EXERCISE BRIEF —
From the line with "-- ==== Sys2Proof/Certificates/Slice0/Obligations.lean" through the line with "open Sys2Proof.Machine", repeat the entries verbatim, both end lines included, and add nothing.

EXERCISE INPUT —
□ □ □ □
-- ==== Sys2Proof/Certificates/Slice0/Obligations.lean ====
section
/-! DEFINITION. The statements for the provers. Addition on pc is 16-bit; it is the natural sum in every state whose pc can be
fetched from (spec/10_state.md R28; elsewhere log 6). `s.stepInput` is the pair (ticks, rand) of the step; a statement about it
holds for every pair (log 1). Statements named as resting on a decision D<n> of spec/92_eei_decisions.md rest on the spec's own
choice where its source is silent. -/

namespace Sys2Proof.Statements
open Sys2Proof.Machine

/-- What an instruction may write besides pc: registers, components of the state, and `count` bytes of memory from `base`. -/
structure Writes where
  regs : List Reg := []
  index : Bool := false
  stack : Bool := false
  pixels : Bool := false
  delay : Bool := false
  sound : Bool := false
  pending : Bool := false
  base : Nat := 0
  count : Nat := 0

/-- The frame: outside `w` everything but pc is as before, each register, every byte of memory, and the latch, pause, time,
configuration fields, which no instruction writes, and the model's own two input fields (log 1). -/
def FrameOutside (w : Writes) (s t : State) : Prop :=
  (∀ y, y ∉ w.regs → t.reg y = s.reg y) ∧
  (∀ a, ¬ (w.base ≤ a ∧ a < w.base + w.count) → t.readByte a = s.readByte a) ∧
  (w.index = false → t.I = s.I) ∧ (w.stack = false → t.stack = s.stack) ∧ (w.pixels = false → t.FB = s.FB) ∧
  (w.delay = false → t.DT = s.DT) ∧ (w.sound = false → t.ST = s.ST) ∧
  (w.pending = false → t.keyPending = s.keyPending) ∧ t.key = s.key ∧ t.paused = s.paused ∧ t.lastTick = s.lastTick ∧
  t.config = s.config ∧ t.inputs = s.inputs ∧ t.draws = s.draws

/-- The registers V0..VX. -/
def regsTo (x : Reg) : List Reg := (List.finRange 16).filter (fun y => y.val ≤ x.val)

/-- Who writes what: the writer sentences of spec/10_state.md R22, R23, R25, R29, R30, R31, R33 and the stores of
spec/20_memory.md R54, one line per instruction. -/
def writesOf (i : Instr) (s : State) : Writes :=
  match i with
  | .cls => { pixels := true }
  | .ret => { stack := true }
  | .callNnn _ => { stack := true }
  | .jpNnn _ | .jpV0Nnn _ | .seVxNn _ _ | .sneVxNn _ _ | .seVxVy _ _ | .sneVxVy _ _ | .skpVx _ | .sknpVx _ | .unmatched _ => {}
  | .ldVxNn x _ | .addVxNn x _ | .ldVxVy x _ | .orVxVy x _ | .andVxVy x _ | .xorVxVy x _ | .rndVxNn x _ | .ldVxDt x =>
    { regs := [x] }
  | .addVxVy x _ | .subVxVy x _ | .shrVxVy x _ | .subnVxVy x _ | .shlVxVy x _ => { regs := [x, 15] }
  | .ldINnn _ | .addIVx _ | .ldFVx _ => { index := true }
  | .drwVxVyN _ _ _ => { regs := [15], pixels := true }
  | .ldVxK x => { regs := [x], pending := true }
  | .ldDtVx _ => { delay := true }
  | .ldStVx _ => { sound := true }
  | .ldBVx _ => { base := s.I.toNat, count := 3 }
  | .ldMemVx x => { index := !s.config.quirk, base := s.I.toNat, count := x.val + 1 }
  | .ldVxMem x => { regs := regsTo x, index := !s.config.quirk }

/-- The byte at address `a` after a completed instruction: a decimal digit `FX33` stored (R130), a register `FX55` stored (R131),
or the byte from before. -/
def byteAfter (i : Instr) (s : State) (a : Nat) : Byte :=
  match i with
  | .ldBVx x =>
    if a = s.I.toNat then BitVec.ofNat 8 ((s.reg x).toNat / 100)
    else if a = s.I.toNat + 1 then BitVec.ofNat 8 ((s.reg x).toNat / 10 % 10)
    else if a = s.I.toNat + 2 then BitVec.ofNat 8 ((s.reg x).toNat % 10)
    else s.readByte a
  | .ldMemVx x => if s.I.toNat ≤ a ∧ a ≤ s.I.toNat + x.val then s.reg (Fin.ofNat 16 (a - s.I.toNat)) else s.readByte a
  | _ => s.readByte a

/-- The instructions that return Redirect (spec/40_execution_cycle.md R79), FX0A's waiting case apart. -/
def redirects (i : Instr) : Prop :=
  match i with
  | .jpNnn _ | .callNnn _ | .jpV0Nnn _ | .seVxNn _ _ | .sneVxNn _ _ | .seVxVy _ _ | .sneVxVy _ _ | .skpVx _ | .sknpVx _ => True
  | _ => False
□ □ □ □
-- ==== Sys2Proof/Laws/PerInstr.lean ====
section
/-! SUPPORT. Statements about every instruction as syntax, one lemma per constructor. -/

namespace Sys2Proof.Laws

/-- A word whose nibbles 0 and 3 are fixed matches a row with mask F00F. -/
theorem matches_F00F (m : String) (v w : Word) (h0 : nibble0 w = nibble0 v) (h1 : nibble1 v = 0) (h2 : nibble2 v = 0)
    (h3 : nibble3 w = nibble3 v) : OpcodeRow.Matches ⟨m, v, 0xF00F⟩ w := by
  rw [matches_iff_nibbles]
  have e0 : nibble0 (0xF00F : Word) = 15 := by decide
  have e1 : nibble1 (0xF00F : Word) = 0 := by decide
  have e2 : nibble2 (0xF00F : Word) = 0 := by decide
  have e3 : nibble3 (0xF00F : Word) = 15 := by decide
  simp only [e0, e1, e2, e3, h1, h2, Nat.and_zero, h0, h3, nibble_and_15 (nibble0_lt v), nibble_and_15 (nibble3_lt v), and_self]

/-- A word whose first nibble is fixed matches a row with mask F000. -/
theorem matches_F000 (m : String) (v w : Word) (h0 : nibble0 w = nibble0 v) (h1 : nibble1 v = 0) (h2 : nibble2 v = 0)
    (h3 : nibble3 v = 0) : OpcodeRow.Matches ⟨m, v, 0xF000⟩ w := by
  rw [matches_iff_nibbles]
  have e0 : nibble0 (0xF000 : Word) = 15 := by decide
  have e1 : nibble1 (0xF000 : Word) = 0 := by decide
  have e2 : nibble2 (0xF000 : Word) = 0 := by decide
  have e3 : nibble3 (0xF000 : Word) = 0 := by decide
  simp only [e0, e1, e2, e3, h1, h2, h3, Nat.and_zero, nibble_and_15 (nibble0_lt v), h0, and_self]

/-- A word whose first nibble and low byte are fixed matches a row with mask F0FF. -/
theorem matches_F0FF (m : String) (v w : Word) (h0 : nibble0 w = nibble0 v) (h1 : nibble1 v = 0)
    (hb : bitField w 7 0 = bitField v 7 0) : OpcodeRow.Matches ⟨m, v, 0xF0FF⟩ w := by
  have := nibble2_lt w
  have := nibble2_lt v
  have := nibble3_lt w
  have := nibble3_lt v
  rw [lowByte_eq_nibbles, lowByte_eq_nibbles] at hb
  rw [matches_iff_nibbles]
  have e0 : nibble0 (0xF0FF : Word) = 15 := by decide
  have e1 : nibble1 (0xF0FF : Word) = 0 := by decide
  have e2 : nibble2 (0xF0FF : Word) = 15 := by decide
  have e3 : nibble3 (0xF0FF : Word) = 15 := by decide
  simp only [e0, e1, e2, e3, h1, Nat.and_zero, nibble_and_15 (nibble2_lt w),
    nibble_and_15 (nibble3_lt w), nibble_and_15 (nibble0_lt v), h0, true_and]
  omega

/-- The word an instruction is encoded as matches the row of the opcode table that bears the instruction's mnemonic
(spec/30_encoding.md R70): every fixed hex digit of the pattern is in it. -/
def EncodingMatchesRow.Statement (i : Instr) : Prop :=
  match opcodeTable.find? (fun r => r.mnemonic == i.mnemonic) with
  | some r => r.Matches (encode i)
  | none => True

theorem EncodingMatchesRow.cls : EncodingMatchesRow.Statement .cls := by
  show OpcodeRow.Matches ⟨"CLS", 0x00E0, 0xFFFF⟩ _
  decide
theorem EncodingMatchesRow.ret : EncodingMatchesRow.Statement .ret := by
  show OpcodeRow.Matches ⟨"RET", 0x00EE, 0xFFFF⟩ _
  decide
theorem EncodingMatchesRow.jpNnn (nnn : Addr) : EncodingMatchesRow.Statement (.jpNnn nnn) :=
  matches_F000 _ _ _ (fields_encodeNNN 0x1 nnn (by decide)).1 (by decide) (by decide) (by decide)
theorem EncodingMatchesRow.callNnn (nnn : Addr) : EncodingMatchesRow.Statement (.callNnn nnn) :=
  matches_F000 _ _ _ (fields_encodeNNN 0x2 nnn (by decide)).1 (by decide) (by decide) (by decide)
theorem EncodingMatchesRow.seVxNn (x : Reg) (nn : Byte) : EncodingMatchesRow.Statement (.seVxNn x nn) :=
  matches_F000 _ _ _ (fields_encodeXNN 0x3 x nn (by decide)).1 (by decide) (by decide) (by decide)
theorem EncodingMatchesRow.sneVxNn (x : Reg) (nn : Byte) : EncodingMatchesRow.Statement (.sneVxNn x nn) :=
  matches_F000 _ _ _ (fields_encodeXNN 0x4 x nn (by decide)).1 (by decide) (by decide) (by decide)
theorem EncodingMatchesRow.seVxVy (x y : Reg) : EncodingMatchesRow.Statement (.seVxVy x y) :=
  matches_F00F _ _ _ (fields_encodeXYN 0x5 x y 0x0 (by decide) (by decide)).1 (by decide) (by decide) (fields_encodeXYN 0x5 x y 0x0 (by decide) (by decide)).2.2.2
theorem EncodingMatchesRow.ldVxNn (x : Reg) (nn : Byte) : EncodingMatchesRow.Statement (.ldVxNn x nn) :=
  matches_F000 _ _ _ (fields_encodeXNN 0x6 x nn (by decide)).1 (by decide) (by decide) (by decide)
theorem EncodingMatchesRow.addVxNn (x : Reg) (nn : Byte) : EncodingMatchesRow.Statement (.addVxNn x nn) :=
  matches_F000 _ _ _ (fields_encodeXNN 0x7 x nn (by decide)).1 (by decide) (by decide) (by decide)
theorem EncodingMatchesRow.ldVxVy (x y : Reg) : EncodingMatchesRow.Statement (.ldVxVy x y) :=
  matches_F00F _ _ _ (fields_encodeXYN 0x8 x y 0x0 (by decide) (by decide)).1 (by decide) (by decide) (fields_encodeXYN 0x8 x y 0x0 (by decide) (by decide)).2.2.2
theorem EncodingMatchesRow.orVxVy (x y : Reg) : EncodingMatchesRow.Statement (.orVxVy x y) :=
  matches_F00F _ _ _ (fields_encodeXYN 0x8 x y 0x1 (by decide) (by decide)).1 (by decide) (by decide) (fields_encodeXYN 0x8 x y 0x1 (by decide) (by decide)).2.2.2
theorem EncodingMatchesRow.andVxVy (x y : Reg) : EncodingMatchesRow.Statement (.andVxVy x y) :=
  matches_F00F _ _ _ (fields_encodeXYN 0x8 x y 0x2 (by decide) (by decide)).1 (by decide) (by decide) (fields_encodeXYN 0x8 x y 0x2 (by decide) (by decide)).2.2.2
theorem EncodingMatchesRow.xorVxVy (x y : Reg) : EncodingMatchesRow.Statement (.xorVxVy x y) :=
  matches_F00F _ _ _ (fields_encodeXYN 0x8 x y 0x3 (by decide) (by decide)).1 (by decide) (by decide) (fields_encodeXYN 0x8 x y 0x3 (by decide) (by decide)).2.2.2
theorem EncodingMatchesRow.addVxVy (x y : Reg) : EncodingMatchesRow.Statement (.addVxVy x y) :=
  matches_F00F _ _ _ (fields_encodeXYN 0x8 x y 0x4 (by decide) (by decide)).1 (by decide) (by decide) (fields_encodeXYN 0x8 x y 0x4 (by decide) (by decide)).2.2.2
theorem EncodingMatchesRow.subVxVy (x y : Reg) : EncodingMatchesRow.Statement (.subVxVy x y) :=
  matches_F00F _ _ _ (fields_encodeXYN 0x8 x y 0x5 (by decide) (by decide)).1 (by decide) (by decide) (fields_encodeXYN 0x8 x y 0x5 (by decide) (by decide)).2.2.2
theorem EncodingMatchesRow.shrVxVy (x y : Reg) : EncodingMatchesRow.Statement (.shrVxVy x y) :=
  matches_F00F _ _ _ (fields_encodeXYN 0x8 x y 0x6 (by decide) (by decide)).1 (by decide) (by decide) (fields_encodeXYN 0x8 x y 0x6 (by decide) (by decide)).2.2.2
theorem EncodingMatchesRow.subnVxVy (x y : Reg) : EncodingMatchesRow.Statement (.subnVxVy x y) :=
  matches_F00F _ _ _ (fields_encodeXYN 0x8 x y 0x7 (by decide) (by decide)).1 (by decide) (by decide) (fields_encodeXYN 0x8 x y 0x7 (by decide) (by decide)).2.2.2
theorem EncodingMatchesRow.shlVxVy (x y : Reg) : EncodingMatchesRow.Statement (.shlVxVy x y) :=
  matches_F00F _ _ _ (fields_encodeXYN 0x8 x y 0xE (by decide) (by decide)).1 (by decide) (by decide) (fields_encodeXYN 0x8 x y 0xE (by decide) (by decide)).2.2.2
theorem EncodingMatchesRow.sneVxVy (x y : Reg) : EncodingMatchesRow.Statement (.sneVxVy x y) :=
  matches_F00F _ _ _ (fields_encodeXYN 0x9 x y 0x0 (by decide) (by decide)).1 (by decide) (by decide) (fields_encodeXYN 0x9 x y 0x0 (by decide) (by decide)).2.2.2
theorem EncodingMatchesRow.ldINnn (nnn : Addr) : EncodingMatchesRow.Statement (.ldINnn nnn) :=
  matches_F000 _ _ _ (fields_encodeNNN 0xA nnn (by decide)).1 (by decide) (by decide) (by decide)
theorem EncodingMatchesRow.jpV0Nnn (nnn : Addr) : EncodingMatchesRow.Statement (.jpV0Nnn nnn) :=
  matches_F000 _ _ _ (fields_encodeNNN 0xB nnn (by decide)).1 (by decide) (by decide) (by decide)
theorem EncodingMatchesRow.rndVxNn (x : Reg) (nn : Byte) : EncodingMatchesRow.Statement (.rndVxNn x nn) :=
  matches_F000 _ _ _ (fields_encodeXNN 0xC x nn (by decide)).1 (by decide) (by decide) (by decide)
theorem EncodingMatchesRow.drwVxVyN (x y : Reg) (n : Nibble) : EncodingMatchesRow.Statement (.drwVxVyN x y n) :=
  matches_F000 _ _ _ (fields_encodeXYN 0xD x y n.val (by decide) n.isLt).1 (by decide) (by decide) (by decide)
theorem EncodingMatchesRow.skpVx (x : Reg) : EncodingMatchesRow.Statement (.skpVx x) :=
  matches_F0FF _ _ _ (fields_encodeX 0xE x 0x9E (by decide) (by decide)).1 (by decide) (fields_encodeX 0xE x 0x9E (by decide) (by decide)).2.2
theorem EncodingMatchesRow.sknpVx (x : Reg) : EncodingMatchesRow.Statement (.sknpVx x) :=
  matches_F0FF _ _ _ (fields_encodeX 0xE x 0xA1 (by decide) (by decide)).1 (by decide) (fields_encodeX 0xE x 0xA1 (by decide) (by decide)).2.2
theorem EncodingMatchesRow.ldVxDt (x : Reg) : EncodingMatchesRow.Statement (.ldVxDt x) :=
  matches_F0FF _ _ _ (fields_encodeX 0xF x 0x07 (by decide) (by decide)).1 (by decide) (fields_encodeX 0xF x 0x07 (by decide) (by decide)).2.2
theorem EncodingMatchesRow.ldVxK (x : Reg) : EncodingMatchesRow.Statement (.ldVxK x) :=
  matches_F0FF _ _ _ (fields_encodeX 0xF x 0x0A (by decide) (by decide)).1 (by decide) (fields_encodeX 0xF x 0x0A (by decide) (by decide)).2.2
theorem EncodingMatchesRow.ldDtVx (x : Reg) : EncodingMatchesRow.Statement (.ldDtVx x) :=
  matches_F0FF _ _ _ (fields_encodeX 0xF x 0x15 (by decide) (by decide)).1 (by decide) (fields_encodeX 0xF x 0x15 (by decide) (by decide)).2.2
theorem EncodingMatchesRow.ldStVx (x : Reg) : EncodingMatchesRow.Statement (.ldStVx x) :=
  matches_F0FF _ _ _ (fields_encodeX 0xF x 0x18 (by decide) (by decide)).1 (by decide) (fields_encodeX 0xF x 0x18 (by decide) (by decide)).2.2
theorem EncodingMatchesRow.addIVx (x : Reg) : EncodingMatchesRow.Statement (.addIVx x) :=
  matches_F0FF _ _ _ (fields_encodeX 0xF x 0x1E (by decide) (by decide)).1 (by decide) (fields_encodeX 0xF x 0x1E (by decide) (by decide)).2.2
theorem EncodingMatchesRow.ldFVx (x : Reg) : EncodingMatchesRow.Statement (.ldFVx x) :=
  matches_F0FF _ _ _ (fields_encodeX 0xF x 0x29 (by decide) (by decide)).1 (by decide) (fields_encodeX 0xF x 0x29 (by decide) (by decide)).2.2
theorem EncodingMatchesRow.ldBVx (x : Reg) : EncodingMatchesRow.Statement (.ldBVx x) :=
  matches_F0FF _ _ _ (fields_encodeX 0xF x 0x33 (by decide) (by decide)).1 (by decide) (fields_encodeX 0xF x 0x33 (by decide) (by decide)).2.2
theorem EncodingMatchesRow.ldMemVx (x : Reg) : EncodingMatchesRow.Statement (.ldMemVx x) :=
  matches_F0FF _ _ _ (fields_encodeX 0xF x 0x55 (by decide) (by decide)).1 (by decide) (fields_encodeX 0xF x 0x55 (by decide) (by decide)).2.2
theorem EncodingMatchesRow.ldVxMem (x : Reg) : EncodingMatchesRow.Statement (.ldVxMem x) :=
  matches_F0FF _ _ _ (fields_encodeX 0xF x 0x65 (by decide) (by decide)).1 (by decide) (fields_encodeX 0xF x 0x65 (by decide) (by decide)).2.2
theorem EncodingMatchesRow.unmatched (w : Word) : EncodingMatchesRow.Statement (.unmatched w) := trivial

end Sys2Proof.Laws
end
□ □ □ □
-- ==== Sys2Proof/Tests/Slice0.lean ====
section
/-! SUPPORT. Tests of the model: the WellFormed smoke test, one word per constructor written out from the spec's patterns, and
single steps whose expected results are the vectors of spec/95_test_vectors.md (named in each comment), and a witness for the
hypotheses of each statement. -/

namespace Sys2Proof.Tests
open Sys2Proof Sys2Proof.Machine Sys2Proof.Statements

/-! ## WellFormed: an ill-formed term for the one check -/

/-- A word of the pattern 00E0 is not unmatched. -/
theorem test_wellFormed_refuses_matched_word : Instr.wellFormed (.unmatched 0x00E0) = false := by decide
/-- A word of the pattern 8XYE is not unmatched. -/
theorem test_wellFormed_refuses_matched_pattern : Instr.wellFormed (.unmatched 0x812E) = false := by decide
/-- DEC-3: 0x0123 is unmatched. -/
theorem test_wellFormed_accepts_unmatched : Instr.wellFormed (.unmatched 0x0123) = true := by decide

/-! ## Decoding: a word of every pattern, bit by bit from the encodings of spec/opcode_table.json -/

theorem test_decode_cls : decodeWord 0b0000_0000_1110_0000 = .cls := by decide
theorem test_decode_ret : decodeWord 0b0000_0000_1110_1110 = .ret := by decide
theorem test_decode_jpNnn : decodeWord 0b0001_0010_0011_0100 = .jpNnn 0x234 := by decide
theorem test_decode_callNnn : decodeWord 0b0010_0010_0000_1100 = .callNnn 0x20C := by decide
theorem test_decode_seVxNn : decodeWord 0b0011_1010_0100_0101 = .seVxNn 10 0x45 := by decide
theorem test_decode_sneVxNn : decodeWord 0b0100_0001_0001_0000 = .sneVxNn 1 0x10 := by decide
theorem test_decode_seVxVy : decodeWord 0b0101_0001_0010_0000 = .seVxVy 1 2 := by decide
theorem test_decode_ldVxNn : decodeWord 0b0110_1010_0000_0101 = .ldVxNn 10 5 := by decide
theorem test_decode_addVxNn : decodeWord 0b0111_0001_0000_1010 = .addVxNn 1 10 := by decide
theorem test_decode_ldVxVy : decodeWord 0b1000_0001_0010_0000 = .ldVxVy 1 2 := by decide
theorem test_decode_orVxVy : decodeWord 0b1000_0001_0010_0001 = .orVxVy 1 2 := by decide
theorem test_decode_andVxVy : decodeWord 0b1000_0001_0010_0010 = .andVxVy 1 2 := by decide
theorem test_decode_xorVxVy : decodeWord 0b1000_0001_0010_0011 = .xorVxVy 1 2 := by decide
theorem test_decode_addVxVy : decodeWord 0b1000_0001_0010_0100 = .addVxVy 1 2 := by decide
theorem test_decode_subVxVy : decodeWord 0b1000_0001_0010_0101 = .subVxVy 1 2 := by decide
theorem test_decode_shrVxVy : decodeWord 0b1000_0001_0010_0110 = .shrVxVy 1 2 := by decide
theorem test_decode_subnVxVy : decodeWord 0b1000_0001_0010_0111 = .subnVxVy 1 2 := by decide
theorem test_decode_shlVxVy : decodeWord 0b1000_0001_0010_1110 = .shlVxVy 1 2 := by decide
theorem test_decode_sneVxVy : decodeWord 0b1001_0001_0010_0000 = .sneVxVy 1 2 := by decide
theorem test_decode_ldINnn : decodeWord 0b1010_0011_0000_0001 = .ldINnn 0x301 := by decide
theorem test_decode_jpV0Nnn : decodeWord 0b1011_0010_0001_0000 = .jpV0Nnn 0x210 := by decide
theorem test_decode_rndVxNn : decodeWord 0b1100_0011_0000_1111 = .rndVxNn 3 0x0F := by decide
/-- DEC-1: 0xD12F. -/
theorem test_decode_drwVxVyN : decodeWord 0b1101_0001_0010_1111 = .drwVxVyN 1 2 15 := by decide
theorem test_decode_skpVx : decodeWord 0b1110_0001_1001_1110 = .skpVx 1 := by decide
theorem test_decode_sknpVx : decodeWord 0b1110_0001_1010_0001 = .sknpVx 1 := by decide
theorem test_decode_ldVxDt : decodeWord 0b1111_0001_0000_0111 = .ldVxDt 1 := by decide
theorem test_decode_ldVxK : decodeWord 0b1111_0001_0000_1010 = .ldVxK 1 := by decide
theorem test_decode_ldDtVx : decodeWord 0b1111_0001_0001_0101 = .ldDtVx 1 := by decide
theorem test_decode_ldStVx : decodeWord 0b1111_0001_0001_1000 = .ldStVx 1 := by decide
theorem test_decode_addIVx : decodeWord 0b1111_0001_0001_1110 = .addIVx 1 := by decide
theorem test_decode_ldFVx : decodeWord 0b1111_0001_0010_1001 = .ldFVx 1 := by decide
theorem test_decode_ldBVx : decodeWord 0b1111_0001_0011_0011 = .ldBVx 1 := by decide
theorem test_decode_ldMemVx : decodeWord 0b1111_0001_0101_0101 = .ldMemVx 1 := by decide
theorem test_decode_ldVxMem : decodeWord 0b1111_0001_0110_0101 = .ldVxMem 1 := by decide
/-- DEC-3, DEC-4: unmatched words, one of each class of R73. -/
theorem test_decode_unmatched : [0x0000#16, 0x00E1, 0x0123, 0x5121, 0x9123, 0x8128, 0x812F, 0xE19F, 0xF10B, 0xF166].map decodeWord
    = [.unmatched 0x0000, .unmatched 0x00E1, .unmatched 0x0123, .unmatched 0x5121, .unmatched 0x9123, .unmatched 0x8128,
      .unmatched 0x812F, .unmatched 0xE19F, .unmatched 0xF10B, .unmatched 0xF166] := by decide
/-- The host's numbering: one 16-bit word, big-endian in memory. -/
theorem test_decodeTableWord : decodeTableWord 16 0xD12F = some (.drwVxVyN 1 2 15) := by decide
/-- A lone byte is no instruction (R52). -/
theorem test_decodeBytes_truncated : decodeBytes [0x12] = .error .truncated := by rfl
□ □ □ □
EXERCISE ANSWER —
-- ==== Sys2Proof/Certificates/Slice0/Obligations.lean ====
section
/-! DEFINITION. The statements for the provers. Addition on pc is 16-bit; it is the natural sum in every state whose pc can be
fetched from (spec/10_state.md R28; elsewhere log 6). `s.stepInput` is the pair (ticks, rand) of the step; a statement about it
holds for every pair (log 1). Statements named as resting on a decision D<n> of spec/92_eei_decisions.md rest on the spec's own
choice where its source is silent. -/

namespace Sys2Proof.Statements
open Sys2Proof.Machine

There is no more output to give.